A team from the Technical University of Berlin (TU Berlin), HZB, IMTEK (University of Freiburg), and Siemens Energy has developed a highly efficient Anion Exchange Membrane (AEM) electrolyzer, whose performance is comparable to that of existing Proton Exchange Membrane (PEM) electrolyzers. What makes this achievement remarkable is the use of inexpensive nickel compounds as the anode catalyst, replacing the expensive and rare iridium traditionally used in PEM electrolyzers.
At BESSY II, the team was able to conduct operando measurements to thoroughly elucidate the catalytic processes. A theoretical team from the U.S. and Singapore provided consistent molecular descriptions. In Freiburg, a prototype cell was tested using a new coating process.
The research results have been published in the prestigious journal Nature Catalysis.
Hydrogen will play a significant role in future energy systems, serving as an energy storage medium, fuel, and a valuable raw material for the chemical industry.
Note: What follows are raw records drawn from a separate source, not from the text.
-- ==== Sys2Proof/Laws/Numbers.lean ====
section
/-!
SUPPORT. Number literals and their decimal spelling (spec 00_scope R14, 30_encoding R83).
-/

namespace Sys2Proof.Machine

theorem decDigit_digitChar {d : Nat} (h : d < 10) : decDigit (.scalar (Nat.digitChar d)) = some d := by
  revert d; decide

theorem hexDigit_digitChar {d : Nat} (h : d < 16) : hexDigit (.scalar (Nat.digitChar d)) = some d := by
  revert d; decide

theorem inRange_iff {ch : CodePoint} {lo hi : Char} :
    inRange ch lo hi = true ↔ lo.toNat ≤ ch.number ∧ ch.number ≤ hi.toNat := by
  simp [inRange]

/-- The characters of R83's decimal digits. -/
theorem decDigit_isSome {ch : CodePoint} : (decDigit ch).isSome = true ↔ 48 ≤ ch.number ∧ ch.number ≤ 57 := by
  rw [← show inRange ch '0' '9' = true ↔ 48 ≤ ch.number ∧ ch.number ≤ 57 from inRange_iff, decDigit]
  split <;> simp [*]

theorem number_of_hexDigit {ch : CodePoint} (h : (hexDigit ch).isSome = true) : 48 ≤ ch.number := by
  unfold hexDigit at h
  split at h
  · next hr => exact (inRange_iff.mp hr).1
  · split at h
    · next hr => exact Nat.le_trans (by decide : 48 ≤ 'a'.toNat) (inRange_iff.mp hr).1
    · split at h
      · next hr => exact Nat.le_trans (by decide : 48 ≤ 'A'.toNat) (inRange_iff.mp hr).1
      · cases h

theorem readDigits_append (base : Nat) (digit : CodePoint → Option Nat) (acc : Nat) (t u : Text) :
    readDigits digit base acc (t ++ u) = (readDigits digit base acc t).bind fun n => readDigits digit base n u := by
  induction t generalizing acc with
  | nil => rfl
  | cons c t ih => simp only [List.cons_append, readDigits]; cases digit c <;> simp [ih]

/-- Digits that are read one by one as they are written read back as the number. -/
theorem readDigits_toDigits {digit : CodePoint → Option Nat} {base : Nat} (hb : 1 < base)
    (hd : ∀ d, d < base → digit (.scalar (Nat.digitChar d)) = some d) (n : Nat) :
    readDigits digit base 0 (chars (Nat.toDigits base n)) = some n := by
  induction n using Nat.strongRecOn with
  | _ n ih =>
    by_cases h : n < base
    · rw [Nat.toDigits_of_lt_base h]; simp [readDigits, hd n h]
    · have hlt : n / base < n := Nat.div_lt_self (by omega) hb
      rw [Nat.toDigits_of_base_le hb (by omega), chars, List.map_append, readDigits_append, ih _ hlt]
      simp only [Option.bind_some, List.map_cons, List.map_nil, readDigits, hd _ (Nat.mod_lt n (by omega))]
      rw [Nat.mul_comm, Nat.div_add_mod]

theorem decNat_isDigit (n : Nat) : ∀ ch ∈ decNat n, (decDigit ch).isSome = true := by
  intro ch h
  obtain ⟨c, hc, rfl⟩ := List.mem_map.mp h
  have hd : c.isDigit = true := Nat.isDigit_of_mem_toDigits (by decide) (by decide) hc
  simp only [Char.isDigit, Bool.and_eq_true, decide_eq_true_eq] at hd
  exact decDigit_isSome.mpr hd

theorem decNat_ne_nil (n : Nat) : decNat n ≠ [] := fun h => Nat.toDigits_ne_nil (List.map_eq_nil_iff.mp h)

theorem parseMagnitude_decNat (n : Nat) : parseMagnitude (decNat n) = some n := by
  have hc := decNat_isDigit n
  unfold parseMagnitude
  split
  · next ds h => exact absurd (hc (.scalar 'x') (by rw [h]; simp)) (by decide)
  · next ds h => exact absurd (hc (.scalar 'X') (by rw [h]; simp)) (by decide)
  · rw [readNat, if_neg (decNat_ne_nil n)]
    exact readDigits_toDigits (by decide) (fun _ h => decDigit_digitChar h) n

end Sys2Proof.Machine
end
When generated from solar or wind energy, hydrogen can be produced through water electrolysis with minimal climate impact. Currently, the scale-up of the green hydrogen economy is dominated by two systems: Proton Exchange Membrane (PEM) electrolysis and classic liquid alkaline electrolysis (ALK). The AEM electrolyzer combines the advantages of both systems, such as not requiring rare precious metals like iridium.
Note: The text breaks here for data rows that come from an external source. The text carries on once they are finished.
/-- Settles O10: `.word` is the first token, and only the number of the values after it is used. -/
theorem wordDirectiveOnlyAdvancesTheCursor : Obligations.WordDirectiveOnlyAdvancesTheCursor := by
  unfold Obligations.WordDirectiveOnlyAdvancesTheCursor
  intro c names blanks values line st hs separated hb spelt free count
  obtain ⟨table, bound, loaded⟩ := loadLine_data hs spelt free
  have rest : ∀ ch, (blanks ++ values).head? = some ch → isSpace ch = true := by
    intro ch h
    cases blanks with
    | nil =>
      have none : values = [] := Classical.not_not.mp fun hne => separated hne rfl
      simp [none] at h
    | cons x xs => cases h; exact hb _ List.mem_cons_self
  obtain ⟨first, after⟩ :=
    firstToken_append (token := chars ['.', 'w', 'o', 'r', 'd']) (rest := blanks ++ values) (by decide) rest
  rw [← List.append_assoc] at first after
  rw [trimStart_spaces_append _ hb] at after
  have noSwitch : chars ['.', 'w', 'o', 'r', 'd'] ∉ [text ".text", text ".data", text ".globl"] := by decide
  rw [if_neg (by simp), loadBody_data (st := { st with dataLabels := table }) hs first noSwitch, after, loadDataLine, if_neg (by decide), if_pos rfl,
    wordCount_trimStart] at loaded
  exact ⟨_, loaded, bound, rfl, rfl, rfl, rfl, rfl⟩

/-- A body has a payload only where blanks and a quoted text follow `.asciiz`. -/
theorem body_of_asciizPayload {payload : Text} (first : body.takeWhile (!isSpace ·) = text ".asciiz")
    (h : asciizPayload (bodyOf body) = some payload) :
    ∃ blanks, blanks ≠ [] ∧ (∀ ch ∈ blanks, isSpace ch = true) ∧
      body = text ".asciiz" ++ blanks ++ .scalar '"' :: (payload ++ [.scalar '"']) := by
  have quoted : bodyOf body = .scalar '"' :: (payload ++ [.scalar '"']) := asciizPayload_iff.mp h
  obtain ⟨blanks, hb, e⟩ := exists_spaces_trimStart (body.dropWhile (!isSpace ·))
  rw [show trimStart (body.dropWhile (!isSpace ·)) = bodyOf body from rfl, quoted] at e
  refine ⟨blanks, ?_, hb, ?_⟩
  · rintro rfl
    have quote := head_dropWhile (p := (!isSpace ·)) (t := body) (by rw [e]; rfl)
    exact absurd quote (by decide)
  · rw [← first, List.append_assoc, ← e, List.takeWhile_append_dropWhile]

/-- A segment switch or `.globl` in the data segment. -/
theorem loadBody_switch (hs : st.seg = .data)
    (switch : body.takeWhile (!isSpace ·) ∈ [text ".text", text ".data", text ".globl"]) :
    loadBody c body st =
      .ok { st with seg := if body.takeWhile (!isSpace ·) = text ".text" then .text else .data } := by
  simp only [List.mem_cons, List.not_mem_nil, or_false] at switch
  simp only [loadBody]
  rcases switch with first | first | first <;> rw [first]
  · rfl
  · rfl
  · rw [if_neg (by decide : text ".globl" ≠ text ".text"), ← hs]
    rfl

/-- A line that is no supported directive, where the parameters do not refuse it. -/
theorem loadDataLine_unsupported {first rest : Text} (lenient : c.strictDataDirectives = false)
    (noWord : first ≠ text ".word") (noString : first = text ".asciiz" → asciizPayload rest = none) :
    loadDataLine c body first rest st = .ok st := by
  have ignored : unsupportedData c body st = .ok st := by simp [unsupportedData, lenient]
  rw [loadDataLine, ignored]
  split
  · next asciiz => simp only [noString asciiz]
  · exact if_neg noWord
The joint research team has now introduced their first AEM electrolyzer, with hydrogen production efficiency nearly as high as that of PEM electrolyzers. Instead of using iridium, they have employed nickel and iron, cobalt, or manganese hydroxides and developed a method to directly coat them onto the anion exchange membrane.
During the electrolysis process, the team was able to conduct operando measurements at the BESSY II synchrotron radiation source at LiXEdrom in Berlin. Theoretical teams from Singapore and the U.S. helped explain the experimental data.
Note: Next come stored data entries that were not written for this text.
/-- `C.PUSH` completes with `OK` on every input (spec/60_exceptions.md R600: "compression cannot fail"; spec/46_stream_interface.md R542,
R544) in an open stream driven by its own commands, its terms accounted for: the input, its length and check registers are updated, and
the last push leaves the stream finished, every input byte covered by an emitted block and the sink byte-aligned; what the sink held
stays, and the last push ends with the trailer at a byte boundary (spec/46_stream_interface.md R566, R586); after it a push is
refused. -/
def Obligations.CPushCompletes : Prop :=
  (∀ (last : Bool) (bytes : List Byte) (s : State), s.Sound → s.DrivenAlone → s.c.state = .opened →
    s.c.emitted + s.c.termsBytes = s.c.parsed → (s.c.cfg.strategy = .full → s.tv = [] ∧ s.c.termsBytes = 0) →
    ∃ t : State, exec (.cPush last bytes) s = .next t ∧ t.status = .ok ∧ t.res = [word t.bs.queue.length] ∧ t.dataOut = []
      ∧ t.c.input = s.c.input ++ bytes ∧ t.c.isize = word (s.c.input ++ bytes).length ∧ t.c.cfg = s.c.cfg
      ∧ t.c.check = checkOver s.c.cfg.format (checkInit s.c.cfg.format) (s.c.input ++ bytes)
      ∧ t.c.last = last ∧ t.c.state = (if last then .finished else .opened)
      ∧ (last = true → t.c.parsed = t.c.input.length ∧ t.c.emitted = t.c.input.length ∧ t.tv = [] ∧ t.bs.nacc = 0)
      ∧ (∃ (written : List Bool) (trailer : List Byte), t.bs.stream = s.bs.stream ++ written ++ bitsOfBytes trailer
          ∧ (last = false → trailer = [])
          ∧ (last = true → (s.bs.stream ++ written).length % 8 = 0
            ∧ (s.c.cfg.format = .zlib → trailer.length = 4
              ∧ bigEndian (trailer.map BitVec.toNat) = (adler32 1 (s.c.input ++ bytes)).toNat)
            ∧ (s.c.cfg.format = .gzip → trailer.length = 8
              ∧ littleEndian ((trailer.take 4).map BitVec.toNat) = (crc32 0 (s.c.input ++ bytes)).toNat
              ∧ littleEndian ((trailer.drop 4).map BitVec.toNat) = (s.c.input ++ bytes).length % 2 ^ 32)
            ∧ (s.c.cfg.format = .raw → trailer = [])))
      ∧ t.DrivenAlone ∧ t.c.emitted + t.c.termsBytes = t.c.parsed
      ∧ (t.c.cfg.strategy = .full → t.tv = [] ∧ t.c.termsBytes = 0))
  ∧ (∀ (last : Bool) (bytes : List Byte) (s : State), s.c.state = .finished → Refuses (exec (.cPush last bytes) s) .pushAfterLast)

/-- spec/46_stream_interface.md R545: however the same input is split into pushes, the last one with `last = 1`, the sink holds the
same bit stream afterwards. (Two pushes against one, from every sound stream position; the parameters are the reference ones, log
entry 11.) -/
def Obligations.CompressorChunkingIndependence : Prop :=
  ∀ (a b : List Byte) (last : Bool) (s t u v : State), s.Sound → s.DrivenAlone → s.c.state = .opened →
    Accepts (.cPush false a) s t → Accepts (.cPush last b) t u → Accepts (.cPush last (a ++ b)) s v →
    u.bs.stream = v.bs.stream ∧ u.c = v.c

/-- `D.NEW` (spec/46_stream_interface.md R550, spec/70_reset_and_hazards.md R644): every register of the decompressor starts over, the
cursor and the tables are empty, and the compressor's side is untouched. (That no slot of `HIST` has been written is the model's choice,
log entry 14; the empty cursor is R644's, which the spec marks as derived, log entry 17.) -/
def Obligations.DNew : Prop :=
  ∀ (format : BitVec 2) (s : State), encode (.dNew format) = [word (0x88000000 + format.toNat * 2 ^ 22)]
    ∧ (format = 3 → Refuses (exec (.dNew format) s) .operand)
    ∧ (∀ f : Format, formatOf format = .ok f → ∃ t : State, exec (.dNew format) s = .next t
      ∧ t = ({ s with
          d := { state := .streamStart, format := f, input := [], cur := 0, out := [], drained := 0, total := 0
                 check := if f = .zlib then 1 else 0, hist := [], final := false, btype := 0, hlit := 0, hdist := 0, hclen := 0
                 storedLeft := 0, err := none, disturbed := false }
          bc := { isOpen := true, buf := [0, 0, 0, 0, 0, 0], count := 0, ptr := 0 }, dec := t.dec } : State).answer .ok [] []
      ∧ (∀ tbl : Table, t.dec.get tbl = { isOpen := true, lens := List.replicate tbl.size 0, verdict := .empty }))

/-- `D.PUSH` completes (spec/46_stream_interface.md R551) on a sound open stream that is neither at its end nor in error: the bytes join the
input, the steps run until one does not answer `OK`, and what was emitted stays; the one refusal is a gzip header with optional
fields (spec/60_exceptions.md R606). -/
def Obligations.DPushCompletes : Prop :=
  ∀ (bytes : List Byte) (s : State), s.Sound → s.d.isOpen = true → s.d.disturbed = false → s.d.state ≠ .error →
    s.d.state ≠ .streamEnd →
    ∃ t : State, exec (.dPush bytes) s = .next t
      ∧ (t.status = .refused → s.d.format = .gzip ∧ s.d.state = .streamStart ∧ t.res = [8]
          ∧ brStep (s.feedReader bytes).reader = .error (.refuse .gzipFields))
      ∧ (t.status ≠ .refused →
          (t.status = .needInput ∨ t.status = .finished ∨ ∃ e, t.status = .error e)
          ∧ t.d.input = s.d.input ++ bytes ∧ t.d.format = s.d.format ∧ t.d.drained = s.d.drained ∧ s.d.cur ≤ t.d.cur
          ∧ (∃ more, t.d.out = s.d.out ++ more) ∧ t.res = [word (t.d.out.length - t.d.drained)] ∧ t.dataOut = []
          ∧ t = ({ s with d := t.d, bc := t.bc, dec := t.dec } : State).answer t.status t.res []
          ∧ ∃ (r : Reader) (a : StepAnswer), OkSteps (s.feedReader bytes).reader r ∧ brStep r = .ok a ∧ a.status ≠ .ok
              ∧ t = ((s.feedReader bytes).withReader a.reader).answer a.status
                  [word (a.reader.d.out.length - a.reader.d.drained)] [])

/-- `D.PULLN` and `D.PULL` (spec/46_stream_interface.md R553, R554) on an open decompressor: the oldest bytes not yet returned, or `NONE`
when there are not enough; nothing else changes. -/
def Obligations.Draining : Prop :=
  ∀ s : State, encode .dPull = [0x8B000000] ∧ (∀ count : Word, encode (.dPulln count) = [0x8A000000, count])
    ∧ (s.d.state = .closed → Refuses (exec .dPull s) .noInstance ∧ ∀ count : Word, Refuses (exec (.dPulln count) s) .noInstance)
    ∧ (s.d.isOpen = true → s.d.disturbed = false →
        (exec .dPull s = .next (({ s with d := { s.d with drained := s.d.out.length } } : State).answer .ok
          [word (s.d.out.length - s.d.drained)] (s.d.out.drop s.d.drained)))
        ∧ (∀ count : Word, s.d.out.length - s.d.drained < count.toNat → exec (.dPulln count) s = .next (s.answer .noResult [] []))
        ∧ (∀ count : Word, count.toNat ≤ s.d.out.length - s.d.drained → exec (.dPulln count) s =
            .next (({ s with d := { s.d with drained := s.d.drained + count.toNat } } : State).answer .ok [count]
              ((s.d.out.drop s.d.drained).take count.toNat))))

/-- A stored block written by the core is read back by the core (spec/44_block_writer.md R448, spec/45_block_reader.md R494, R495, R520,
spec/46_stream_interface.md R551): from any state, `BS.INIT`, `BW.STORED last`, `BS.PULL`, `D.NEW` raw and `D.PUSH` of what was pulled
end with `FINISHED` and the bytes in `D_OUT`. -/
def Obligations.StoredRoundTrip : Prop :=
  ∀ (hint : Word) (bytes : List Byte) (s : State), hint ≠ 0 → bytes.length ≤ 65535 →
    ∃ s1 s2 s3 s4 t : State, exec (.bsInit hint) s = .next s1 ∧ exec (.bwStored true bytes) s1 = .next s2
      ∧ exec .bsPull s2 = .next s3 ∧ exec (.dNew 2) s3 = .next s4 ∧ exec (.dPush s3.dataOut) s4 = .next t
      ∧ t.status = .finished ∧ t.d.out = bytes ∧ t.d.cur = 8 * s3.dataOut.length

/-! ## Checksums -/

/-- `CK.ADLER` and `CK.CRC32` (spec/46_stream_interface.md R590, R591): an Adler-32 over one byte or more by its sums; both computed in pieces,
the result of each piece the next value; no byte gives the value back; the spec's examples; nothing but the result interface
changes. -/
def Obligations.Checksums : Prop :=
  (∀ (bytes : List Byte) (value : Word) (s : State), bytes ≠ [] → ∃ a b : Nat,
    exec (.ckAdler bytes value) s = .next (s.answer .ok [word (b * 2 ^ 16 + a)] [])
    ∧ a = (value.toNat % 2 ^ 16 + (bytes.map BitVec.toNat).sum) % 65521
    ∧ b = (value.toNat / 2 ^ 16 + bytes.length * (value.toNat % 2 ^ 16)
        + (bytes.zipIdx.map (fun p => (bytes.length - p.2) * p.1.toNat)).sum) % 65521)
  ∧ (∀ (value : Word) (s : State), exec (.ckAdler [] value) s = .next (s.answer .ok [value] [])
    ∧ exec (.ckCrc32 [] value) s = .next (s.answer .ok [value] []))
  ∧ (∀ (x : Byte) (value : Word) (s : State), exec (.ckCrc32 [x] value) s =
      .next (s.answer .ok [crcBits 8 (~~~value ^^^ x.setWidth 32) ^^^ 0xFFFFFFFF] []))
  ∧ (∀ (f : List Byte → Word → Instr), f = .ckAdler ∨ f = .ckCrc32 → ∀ (a b : List Byte) (value : Word) (s : State),
    ∃ r r' : Word, exec (f a value) s = .next (s.answer .ok [r] []) ∧ exec (f b r) s = .next (s.answer .ok [r'] [])
      ∧ exec (f (a ++ b) value) s = .next (s.answer .ok [r'] []))
  ∧ adler32 1 [0x41, 0x42, 0x43] = 0x018D00C7 ∧ crc32 0 [0x41, 0x42, 0x43] = 0xA3830348
  ∧ crc32 0 [0x31, 0x32, 0x33, 0x34, 0x35, 0x36, 0x37, 0x38, 0x39] = 0xCBF43926

/-! ## Frames -/

/-- Who may write what (spec/10_state.md R31, R34, R35, spec/20_memory.md R100, R110): an accepted command leaves every unit as it was
unless it is one of those named for it; the configuration registers are written by the `NEW` commands only; the commands that
name no unit change nothing but the result interface. Of the decompressor's registers `BC.NEW`, `BC.REBASE` and `HF.LOAD` may
change the model's own mark `disturbed` only (log entry 8). -/
def Obligations.UnitWriters : Prop :=
  (∀ (i : Instr) (s t : State), Accepts i s t →
    (i.op ∉ [.bsInit, .bsAppend, .bsPad, .bsPull, .bsPop, .bwDynamic, .bwStored, .cNew, .cPush, .cPop, .cPull] → t.bs = s.bs)
    ∧ (i.op ∉ [.wnInit, .wnUpdate, .wnFeed, .tmStep, .tmGraph, .cNew, .cPush] → t.wn = s.wn)
    ∧ (i.op ∉ [.tmStep, .tmMinimize, .bwDynamic, .cNew, .cPush] → t.tv = s.tv)
    ∧ (i.op ∉ [.tmGraph, .tmMinimize, .cNew, .cPush] → t.mg = s.mg)
    ∧ (i.op ∉ [.tmMinimize, .tmGeneralize, .cNew, .cPush] → t.dt = s.dt)
    ∧ (i.op ∉ [.hfLoad, .bwDynamic, .cNew, .cPush] → t.enc = s.enc)
    ∧ (i.op ∉ [.tmStep, .tmGraph, .tmMinimize, .bwDynamic, .cNew, .cPush] → t.c = s.c)
    ∧ (i.op ≠ .cNew → t.c.cfg = s.c.cfg) ∧ (i.op ≠ .dNew → t.d.format = s.d.format))
  ∧ (∀ (i : Instr) (s t : State), s.d.disturbed = false → Accepts i s t →
    (i.op ∉ [.bcNew, .bcRebase, .dNew, .dPush] → t.bc = s.bc)
    ∧ (i.op ∉ [.hfLoad, .dNew, .dPush, .brStep] → t.dec = s.dec)
    ∧ (i.op ∉ [.dNew, .dPush, .brStep, .dPulln, .dPull] → t.d = { s.d with disturbed := t.d.disturbed })
    ∧ (i.op ∉ [.dNew, .dPush, .brStep, .bcNew, .bcRebase, .hfLoad] → t.d.disturbed = s.d.disturbed)
    ∧ t.free = s.free)

/-- The two contexts share no state (spec/10_state.md R30): a command of one side leaves the other side as it was, and what it returns
and leaves on its own side depends on its own side only. (Of a disturbed decompressor, spec/70_reset_and_hazards.md R652, the second part
says nothing.) -/
def Obligations.ContextsIndependent : Prop :=
  (∀ (i : Instr) (s t : State), compressorSide i = true → Accepts i s t → SameDecompressor s t)
  ∧ (∀ (i : Instr) (s t : State), decompressorSide i = true → Accepts i s t → SameCompressor s t)
  ∧ (∀ (i : Instr) (s s' t : State), compressorSide i = true → SameCompressor s s' → exec i s = .next t →
      ∃ t', exec i s' = .next t' ∧ SameResults t t' ∧ (t.status ≠ .refused → SameCompressor t t'))
  ∧ (∀ (i : Instr) (s s' t : State), decompressorSide i = true → s.d.disturbed = false → SameDecompressor s s' →
      exec i s = .next t → ∃ t', exec i s' = .next t' ∧ SameResults t t' ∧ (t.status ≠ .refused → SameDecompressor t t'))

/-- The bytes of the two byte memories (spec/20_memory.md R100, spec/42_match_finder.md R324, spec/45_block_reader.md R482): an accepted command
writes only the slots `p mod W` of the positions it inserts and `p mod 32768` of the bytes it emits; every other slot reads as
before. -/
def Obligations.MemoryFrame : Prop :=
  (∀ (i : Instr) (s t : State) (a : Nat), Accepts i s t → i.op ≠ .wnInit → i.op ≠ .cNew →
    (∀ p, s.wn.inserted ≤ p → p < t.wn.inserted → p % 2 ^ s.wn.exp.toNat ≠ a) → t.wn.bytes.read a = s.wn.bytes.read a)
  ∧ (∀ (i : Instr) (s t : State) (a : Nat), Accepts i s t → i.op ≠ .dNew → s.d.disturbed = false →
    (∀ p, s.d.total ≤ p → p < t.d.total → p % 32768 ≠ a) → t.d.hist.read a = s.d.hist.read a)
Professor Peter Strasser from the Technical University of Berlin explained,
“This allowed us to elucidate the relevant catalytic processes on the catalyst-coated membrane, particularly the phase transition from the catalytically inactive α-phase to the highly active α-phase and the role of various O-ligands and Ni4 centers in catalysis.”
“It is this gamma phase that makes our catalyst competitive with the current state-of-the-art iridium-based catalysts. Our work shows important catalytic similarities with iridium but also reveals some surprising molecular differences.”
“Therefore, this research significantly enhances our understanding of the fundamental catalytic mechanisms of new nickel-based electrode materials. Additionally, the newly developed membrane electrode coating method shows excellent scalability. The first fully functional laboratory unit has already been tested at IMTEK. This work lays the foundation for further industrial evaluation and demonstrates that AEM water electrolyzers can also be highly efficient.”